Io amo le donne. Quelle coraggiose, e soprattutto le donne normali. Ne ho sposata una, Silvia (Giusfredi, ndr) che ha 10 anni più di me e che non è mai stata una modella. Con lei è iniziata 28 anni fa. Era sposata, aveva tre figli e si occupava di pubbliche relazioni. L’ho incontrata per lavoro, a pranzo. L’ho guardata e ho perso la testa. Sudavo e mi
mancava il respiro. Avevo una casa grande e tutto l’amore possibile. Però la storia è finita perché lei non se la sentiva.

Come l’ha riconquistata?
Dieci anni dopo mi ha chiamato perché aveva bisogno di un favore. L’ho invitata a cena, poi siamo andati a casa mia. Ho tirato fuori le audiocassette con i messaggi che mi aveva lasciato nella segreteria telefonica e tutte le sue lettere.

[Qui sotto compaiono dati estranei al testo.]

-- ==== Sys2Proof/Word.lean ====
section
/-! DEFINITION. The word types: the native 64-bit word (00_scope.md, "Units and types"), bytes, and the sparse
table that stands for every keyed collection of the part. -/

namespace Sys2Proof

/-- The native word of the part: 64 bits everywhere (00_scope.md). -/
abbrev Word := BitVec 64

/-- The smallest unit of DRAM and MRAM. -/
abbrev Byte := BitVec 8

/-- A string of bytes, first byte first. -/
abbrev Bytes := List Byte

/-- A sparse table: keys strictly rising, no entry equal to what an absent key reads as. -/
abbrev Tab (α : Type) := List (Nat × α)

/-- 2^64, the modulus of every 64-bit count. -/
abbrev two64 : Nat := 18446744073709551616

end Sys2Proof
end

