-- ==== Sys2Proof/Machine/Billing.lean ====
section
/-! DEFINITION. Billing (chapter 7): the 1 ms tick and its steps in the order of Table 7-6, the legal clock, profile
intervals, demand, billing periods, the tariff calendar and what is published. -/

namespace Sys2Proof.Machine

/-- LTIME of the present tick (R185): the last whole millisecond. -/
def tickNow (s : State) : Nat := ltimeNs s / 1000000 * 1000000

/-- A billing commit: its words and extents, its records, in the order of its step (R215). -/
def billCommit (step words extents : Nat) (rs : List BookNew) (s : State) : State :=
  commitPush { tick := tickNow s, at_ := s.clk.now, cls := 0, sub := step, words := words + 8 * rs.length
               extents := extents + rs.length, records := rs, payload := payloadNone } s

/-- Change the billing state. -/
def billMod (f : Bill → Bill) (s : State) : State := { s with bill := f s.bill }

/-- Energy register of feeder, quantity, rate (Table 7-2). -/
def regNum (f q r : Nat) : Nat := 0x07100000 + f * 65536 + q * 4096 + r * 256
/-- Maximum demand of feeder, direction, rate. -/
def maxNum (f d r : Nat) : Nat := 0x07200000 + f * 65536 + d * 4096 + r * 256
/-- Last demand of feeder, direction. -/
def lastNum (f d : Nat) : Nat := 0x07300000 + f * 65536 + d * 4096
/-- The rate in force. -/
def rateNow (s : State) : Nat := obj s 0x07005000

/-- The largest U64 (R3, R207). -/
def maxU64 : Nat := 18446744073709551615

/-! ### The tick (R195, R206, R207, R214) -/

/-- R3, R207: post to one register, which holds at its largest value when it would pass it; event 0x0707 once for it. -/
def postReg (f q r e : Nat) (s : State) : State :=
  let n := regNum f q r
  let old := obj s n
  let s1 := objPut n (min (old + e) maxU64) s
  if maxU64 < old + e ∧ !s.bill.sat.contains n then
    billCommit 1 1 1 [bookNew 0x0707 0 (f * 256 + q * 16 + r) (tickNow s) 0] (billMod (fun b => { b with sat := b.sat ++ [n] }) s1)
  else s1

/-- R206: a feeder's whole uWh of one quantity: total, register of the rate in force, interval and subperiod; the
fraction stays below. -/
def postQuantity (f q : Nat) (s : State) : State :=
  let whole := fun p => tabGet 0 s.sr.fine ((3 * f + p) * 6 + q) / 4294967296
  let e := whole 0 + whole 1 + whole 2
  let s1 := { s with sr := { s.sr with fine := (List.range 3).foldl (fun t p =>
    let k := (3 * f + p) * 6 + q
    tabPut 0 k (tabGet 0 t k % 4294967296) t) s.sr.fine } }
  let s2 := postReg f q (rateNow s) e (postReg f q 0 e s1)
  billMod (fun b => { b with
    iE := tabMod 0 (f * 6 + q) (· + e) b.iE
    iPh := if q < 2 then (List.range 3).foldl (fun t p => tabMod 0 (q * 6 + 3 * f + p) (· + whole p) t) b.iPh else b.iPh
    sE := if q < 2 then tabMod 0 (f * 2 + q) (· + e) b.sE else b.sE }) s2

/-- R206: the energy of every cycle that ended since the last tick is posted. -/
def postEnergy (s : State) : State :=
  (List.range 2).foldl (fun s f => (List.range 6).foldl (fun s q => postQuantity f q s) s) s

/-- Metrology gives nothing (Table 7-5, POWER_DOWN). -/
def metroDown (s : State) : Bool := s.sr.onVbak || !s.sr.metro

/-- Some energy register is saturated: it would have passed its largest value (R207). -/
def anySaturated (s : State) : Bool := !s.bill.sat.isEmpty

/-- Status bits that this tick gives its interval (Table 7-5). (DEDUCED, log 111) -/
def tickFlags (s : State) : Nat :=
  let g := obj s 0x07007A00
  b2n (metroDown s || s.bill.failDue) + 8 * b2n (decide (0 < g) && !notBefore64 (tickNow s) (obj s 0x07007900)) +
  32 * b2n ((feedGet s 0).noref || (feedGet s 1).noref) + 64 * b2n ((List.range 14).any (fun k => obj s (0x06004000 + k) == 1)) +
  128 * b2n (!ltimeDisciplined s) + 256 * b2n (anySaturated s)

/-- R167: what a tick has changed in MRAM is a commit of the tick. (DEDUCED, log 256) -/
def tickCommit (s : State) : State := if mramOf s = mramTaken s then s else billCommit 1 24 2 [] s

/-- R206, R215 step 1: a new 1 ms tick of LTIME: cycle energy is posted before anything else, and the tick marks the
running interval, subperiod and minute; each whole second adds to the active tampers' seconds. -/
def tickPost (s : State) : State :=
  let k := ltimeNs s / 1000000
  if k = s.sr.tick then s
  else
    let s1 := postEnergy { s with sr := { s.sr with tick := k } }
    let fl := tickFlags s1
    let g := if bit fl 3 then obj s1 0x07007A00 else 0
    let s2 := billMod (fun b => { b with
      iFlags := b.iFlags ||| fl, iG := max b.iG g
      sFlags := b.sFlags ||| fl, sG := max b.sG g
      sBad := b.sBad || metroDown s1 || s1.bill.failDue
      mFlags := b.mFlags ||| b2n (metroDown s1) }) s1
    tickCommit (if k % 1000 = 0 then
      (List.range 14).foldl (fun s i =>
        if obj s (0x06004000 + i) = 1 then objPut (0x06004200 + i) (obj s (0x06004200 + i) + 1) s else s) s2
    else s2)

/-- R206, R215: the 1 ms tick of the Keeper. -/
def execKeeperTick (t : Nat) (s : State) : Host.Outcome State Fault Refusal :=
  let s := atTime t s
  .next (tickPost s)

/-! ### The legal clock (R190 to R195) -/

/-- PTIME less LTIME in ns, rounded toward zero (R190). -/
def clockOffset (s : State) : Int := Int.tdiv (s.clk.ptime - s.clk.ltime) nsFine

/-- R191: LTIME runs at (1 + e / 1,000 s) times its crystal rate, bounded by 07.0074.00; undisciplined, with the learned offset
beside it (R470). -/
def slewBy (e : Int) (s : State) : State :=
  let lim : Int := obj s 0x07007400 * nsFine / 1000000
  let r := Int.tdiv (e * nsFine) 1000000000000
  { s with clk := { s.clk with slew := max (-lim) (min lim r) + if ltimeDisciplined s then 0 else learned s } }

/-- Nearest whole millisecond of an offset in ns (R192). -/
def nearestMs (e : Int) : Int := (2 * e + 1000000) / 2000000 * 1000000

/-- R192: the step is withheld: LTIME runs free until a set; event 0x0708 at most once an hour. -/
def stepWithheld (e : Int) (s : State) : State :=
  let due := match s.bill.heldAt with
    | some h => decide (h + 3600000000000 ≤ s.clk.now)
    | none => true
  let s1 := ltimeFree (billMod (fun b => { b with withheld := true }) s)
  if due then keeperRaise 0x0708 0 (unsgn 64 e) 1 (billMod (fun b => { b with heldAt := some s.clk.now }) s1) else s1

/-- R192: an offset above the limit: counted toward a step while it stays within 10 ms of the first; once confirmed,
due at the next whole second, or withheld above the largest automatic step. -/
def stepCount (e : Int) (missed : Bool) (s : State) : State :=
  let keep := !missed && (match s.bill.first with
    | some f => decide (f - 10000000 ≤ e ∧ e ≤ f + 10000000)
    | none => false)
  let first := if keep then s.bill.first.getD e else e
  let n := if keep then s.bill.confirms + 1 else 1
  let s1 := billMod (fun b => { b with first := some first, confirms := n }) { s with clk := { s.clk with slew := 0 } }
  if n < obj s 0x07007500 then disciplineState 3 s1
  else if e.natAbs ≤ obj s 0x07007600 * 1000000000 then
    disciplineState 3 (billMod (fun b => { b with step := some (nearestMs e, (ltimeNs s / 1000000000 + 1) * 1000000000) }) s1)
  else stepWithheld e s1

/-- R470: a disciplined second's slew is learned. -/
def learnSlew (missed : Bool) (s : State) : State :=
  if missed then s else { s with clk := { s.clk with learn := s.clk.learn + s.clk.slew, learnN := s.clk.learnN + 1 } }

/-- What a set still slews after a second at the present slew (R191, R193). -/
def slewLess (r : Int) (s : State) : Int := r - Int.tdiv ((s.clk.slew - learned s) * 1000000000) nsFine

/-- R190 to R192: the comparison of a whole second of LTIME: the offset is measured and slewed or counted toward a
step; undisciplined, LTIME runs free but for what a set still slews (R193). (DEDUCED, log 113) -/
def execDisciplineComparison (t : Nat) (s : State) : Host.Outcome State Fault Refusal :=
  let s := atTime t s
  let sec := ltimeNs s / 1000000000
  if sec = s.bill.second then .next s
  else
    let missed := decide (sec ≠ s.bill.second + 1)
    let s0 := billMod (fun b => { b with second := sec }) s
    if ltimeDisciplined s then
      let e := clockOffset s
      let s1 := objPut 0x07007200 (unsgn 64 e) (billMod (fun b => { b with slewLeft := none }) s0)
      if s.bill.withheld then .next (if obj s 0x07007600 * 1000000000 < e.natAbs then stepWithheld e s1 else ltimeFree s1)
      else if e.natAbs ≤ obj s 0x07007300 * 1000000000 then
        .next (disciplineState (if e.natAbs ≤ 1000 then 2 else 1)
          (slewBy e (billMod (fun b => { b with first := none, confirms := 0, step := none }) (learnSlew missed s1))))
      else .next (stepCount e missed s1)
    else
      let s1 := billMod (fun b => { b with first := none, confirms := 0 }) s0
      match s.bill.slewLeft with
      | some r =>
        let left := slewLess r s
        if left.natAbs ≤ 1000 then .next (ltimeFree (billMod (fun b => { b with slewLeft := none }) s1))
        else .next (disciplineState 1 (slewBy left (billMod (fun b => { b with slewLeft := some left }) s1)))
      | none => .next (ltimeFree s1)

/-- R165: a LEGAL change applied: record 0x0640 with the object, the new value (or its CRC-32C) and the old one. -/
def legalRecord (n new old words : Nat) (s : State) : State :=
  commitPush { tick := nextTick s, at_ := tickCycle s, cls := 3, sub := 0, words := words + 9, extents := 3
               records := [bookNew 0x0640 0 n new old], payload := payloadNone } s

/-- R193: set LTIME: the offset formed at the service is slewed within A, otherwise stepped by all of it at the next tick. -/
def setLtimeTo (target : Nat) (s : State) : Nat × Bytes × State :=
  let e : Int := sgn 64 (target + 2 ^ 64 - ltimeNs s)
  let s1 := billMod (fun b => { b with withheld := false, step := none, setStep := none, slewLeft := none, first := none, confirms := 0 })
    (legalRecord 0x07007700 target (ltimeNs s) 1 s)
  if e.natAbs ≤ obj s 0x07007300 * 1000000000 then
    (stDONE, [], disciplineState 1 (slewBy e (billMod (fun b => { b with slewLeft := some e }) s1)))
  else (stDONE, [], billMod (fun b => { b with setStep := some (e, tickNow s + 1000000) }) s1)

/-- R193: executing 07.0077.00. -/
def execSetLtime (t : Nat) (via : Via) (target : Nat) (auth : LegalAuth) (s : State) : Host.Outcome State Fault Refusal :=
  let s := atTime t s
  .next (keeperServe via 0x07007700 0x0702 (legalServe 0x07007700 auth (setLtimeTo target)) s)

/-! ### Profile intervals (R196, R197, R213, R214) -/

/-- The latest boundary of intervals of `len` seconds at or before an LTIME, in ns (R196). -/
def boundaryAt (s : State) (len t : Nat) : Nat :=
  let g := obj s 0x07000100 % len
  let sec := t / 1000000000
  if sec < g then 0 else ((sec - g) / len * len + g) * 1000000000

L’aggravante della premeditazione è evidente.
Più che altro della predestinazione. Da allora non ci siamo più mollati. Ho letto Molte vite un solo amore di Brian Weiss, un libro che mi ha aperto gli occhi sull’eterno incontro delle anime gemelle. Forse ci siamo incontrati nel passato.

Per imparare ad amare si va dall’analista?
Ci si deve andare per lavorare su se stessi. Prima di andarci compravo l’amore. Facevo tanti regali per essere amato. Una mancanza di autostima totale. Oggi continuo a essere generoso ma la psicoterapia è stata portentosa. In particolare la tecnica Emdr (che porta a una rielaborazione di ricordi rimossi, ndr) è stata molto efficace. Del resto sono cresciuto in una famiglia medio-borghese a Bologna, ho avuto un padre che si comportava da madre e una madre capofamiglia. Terzo e ultimo di tre figli maschi, i miei mi mettevano in competizione con i miei fratelli. Mio papà, imprenditore, scherzando mi chiamava sopravvenienza passiva, come fossi un imprevisto in un budget aziendale. I miei doveri erano chiari: uscire con 60 alla maturità dal Collegio San Luigi, imparare perfettamente l’inglese all’Istituto Italo Britannico e infine raggiungere lo status che una città provinciale esige. Quando ho lasciato Bologna, a 17 anni, ero in fuga.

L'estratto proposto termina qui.